What you will do
This task calls for copying every line of the records that includes the word "evtUnknown".

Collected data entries
-- ==== Sys2Proof/Tests/Slice0.lean ====
section
/-! SUPPORT. Tests on single steps, with values from spec/95_test_vectors.md (named V-.. and L1-.. there), and for
every obligation with hypotheses a state and operands that meet them. -/

namespace Sys2Proof.Tests

open Sys2Proof Sys2Proof.Machine Sys2Proof.Safety

/-! ### Helpers -/

/-- The reset state with some bytes held by the assembler since a time. -/
def holding (held : List Byte) (since : Time) : State :=
  { State.reset with rxBuf := Memory.writeBytes ⟨[]⟩ 0 held, rxLen := Fin.ofNat 40 held.length, lastByteTime := since }

/-- The reset state with one pending line. -/
def asked (line : Line) : State := { State.reset with pending := [line] }

/-- The state an instruction leaves, if it answers one. -/
def left (i : Instr) (s : State) : Option State :=
  match exec i s with
  | .next t => some t
  | .fault _ => none
  | .refused _ => none

/-- What the instruction adds to the trace of the reset state. -/
def outputs (i : Instr) : Option (List Output) := (left i State.reset).map State.trace

/-- What the instruction returns to its caller. -/
def result (i : Instr) : Option Returned := (left i State.reset).map State.returned

/-- The pulse and the bytes of one transmission, as the vectors write them. -/
def tx (bytes : List Byte) : List Output := [.wake .asserted, .wake .deasserted] ++ bytes.map Output.txByte

/-- The instruction that a frame's bytes decode to. -/
def decoded (raw : List Byte) : Option Instr :=
  match decodeFrame raw with
  | .ok i => some i
  | .error _ => none

/-- The bytes 01, 02, .. of a payload of the given length, as in V-ENC-8. -/
def count (n : Nat) : List Byte := (List.range n).map fun k => BitVec.ofNat 8 (k + 1)

/-! ### The memory form at reset -/

theorem test_reset_memory : State.reset.rxBuf.wf && State.reset.txBuf.wf = true := by decide

/-! ### WellFormed refuses an ill-formed term of each check (R60, R71, R120, R170) -/

theorem test_wf_payload : (Instr.statusRpt false 0 (count 36)).wellFormed = false := by decide
theorem test_wf_rest : (Instr.evtJam 0 (count 35)).wellFormed = false := by decide
theorem test_wf_subcode : (Instr.evtUnknown 0 [0xA7]).wellFormed = false := by decide
theorem test_wf_unknown_payload : (Instr.evtUnknown 0 (count 36)).wellFormed = false := by decide
theorem test_wf_command : (Instr.cmdUnknown 0x44 0 []).wellFormed = false := by decide
theorem test_wf_decode_short : (Instr.decode [0x30, 0xB0, 0x00]).wellFormed = false := by decide
theorem test_wf_decode_length : (Instr.decode [0x30, 0xB0, 0x00, 0x02, 0x13]).wellFormed = false := by decide
theorem test_wf_dispatch_empty : (Instr.dispatch []).wellFormed = false := by decide
theorem test_wf_dispatch_long : (Instr.dispatch (count 40)).wellFormed = false := by decide
theorem test_wf_build : (Instr.build 0x55 0xB0 0 (count 36)).wellFormed = false := by decide

/-! ### Decoding of bytes written out from R65 and R66 -/

/-- L1-B. -/
theorem test_decode_status : decoded [0x11, 0xB0, 0x00, 0x01, 0xFF, 0x5F] = some (.statusRpt false 0 [0xFF]) := by
  decide
/-- V-VAL-9. -/
theorem test_decode_status_alt : decoded [0x11, 0xB1, 0x00, 0x01, 0xFF, 0x5E] = some (.statusRpt true 0 [0xFF]) := by
  decide
theorem test_decode_jam : decoded [0x30, 0xB0, 0x01, 0x01, 0x09, 0x89] = some (.evtJam 1 []) := by decide
/-- V-DSP-11. -/
theorem test_decode_pin :
    decoded [0x30, 0xB0, 0x05, 0x03, 0x13, 0x07, 0xAA, 0x38] = some (.evtPinUnlock 5 [0x07, 0xAA]) := by decide
/-- V-DSP-13. -/
theorem test_decode_manual : decoded [0x30, 0xB0, 0x02, 0x02, 0x15, 0x07, 0x92] = some (.evtManualLock 2 [7]) := by
  decide
/-- V-DSP-14 to V-DSP-16. -/
theorem test_decode_module_lock : decoded [0x30, 0xB0, 0x01, 0x01, 0x18, 0x98] = some (.evtModuleLock 1 []) := by
  decide
theorem test_decode_module_unlock : decoded [0x30, 0xB0, 0x01, 0x01, 0x19, 0x99] = some (.evtModuleUnlock 1 []) := by
  decide
theorem test_decode_timeout : decoded [0x30, 0xB0, 0x01, 0x01, 0x1B, 0x9B] = some (.evtTimeoutRelock 1 []) := by
  decide
/-- V-DSP-17, V-DSP-18. -/
theorem test_decode_nfc : decoded [0x30, 0xB0, 0x01, 0x02, 0x90, 0x02, 0x11] = some (.evtNfcUnlock 1 [2]) := by decide
theorem test_decode_battery : decoded [0x30, 0xB0, 0x01, 0x01, 0xA7, 0x27] = some (.evtLowBattery 1 []) := by decide
/-- V-DSP-19, V-DSP-20. -/
theorem test_decode_event_unknown :
    decoded [0x30, 0xB0, 0x01, 0x01, 0x42, 0xC2] = some (.evtUnknown 1 [0x42]) ∧
      decoded [0x30, 0xB0, 0x01, 0x00, 0x81] = some (.evtUnknown 1 []) := by decide
/-- V-DSP-21 to V-DSP-24. -/
theorem test_decode_setting : decoded [0x33, 0xB0, 0x2A, 0x02, 0x01, 0x02, 0xA8] = some (.settingChg 0x2A [1, 2]) := by
  decide
theorem test_decode_config : decoded [0x37, 0xB0, 0x00, 0x00, 0x87] = some (.configEnter 0 []) := by decide
theorem test_decode_discovery : decoded [0x44, 0xB0, 0x07, 0x00, 0xF3] = some (.discoveryReq 7 []) := by decide
theorem test_decode_unknown :
    decoded [0x55, 0xB0, 0x09, 0x03, 0x01, 0x02, 0x03, 0xEF] = some (.cmdUnknown 0x55 9 [1, 2, 3]) := by decide
/-- V-DSP-26: from the peripheral, 0x10 is an unknown command and no lock command. -/
theorem test_decode_lock_from_peripheral :
    decoded [0x10, 0xB0, 0x00, 0x01, 0xFF, 0x5E] = some (.cmdUnknown 0x10 0 [0xFF]) := by decide
/-- V-ENC-1 to V-ENC-5. -/
theorem test_decode_status_request : decoded [0x11, 0xA0, 0x00, 0x00, 0xB1] = some .statusReq := by decide
theorem test_decode_lock : decoded [0x10, 0xA0, 0x00, 0x01, 0xFF, 0x4E] = some .lockCmdLock := by decide
theorem test_decode_unlock : decoded [0x10, 0xA0, 0x00, 0x01, 0x00, 0xB1] = some .lockCmdUnlock := by decide
theorem test_decode_reply : decoded [0x44, 0xA1, 0x07, 0x01, 0x00, 0xE3] = some (.discoveryRpl 7) := by decide
theorem test_decode_ack : decoded [0x33, 0xA1, 0x2A, 0x00, 0xB8] = some (.settingAck 0x2A) := by decide
/-- V-VAL-10: a source that no row has. -/
theorem test_decode_foreign : decoded [0x30, 0xB1, 0x00, 0x01, 0x15, 0x95] = none := by decide
/-- The table's numbering of R71, `command` in bits 39:32; and the `match` of a row whose length is open. -/
theorem test_table_word :
    decodeTableWord 40 0x30B0050213 = some (.evtPinUnlock 5 [0]) ∧
      decodeTableWord 40 0x30B0000009 = some (.evtJam 0 []) ∧
      decodeTableWord 40 0x11A0000000 = some .statusReq := by decide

Problem solution
theorem test_wf_subcode : (Instr.evtUnknown 0 [0xA7]).wellFormed = false := by decide
theorem test_wf_unknown_payload : (Instr.evtUnknown 0 (count 36)).wellFormed = false := by decide
    decoded [0x30, 0xB0, 0x01, 0x01, 0x42, 0xC2] = some (.evtUnknown 1 [0x42]) ∧
      decoded [0x30, 0xB0, 0x01, 0x00, 0x81] = some (.evtUnknown 1 []) := by decide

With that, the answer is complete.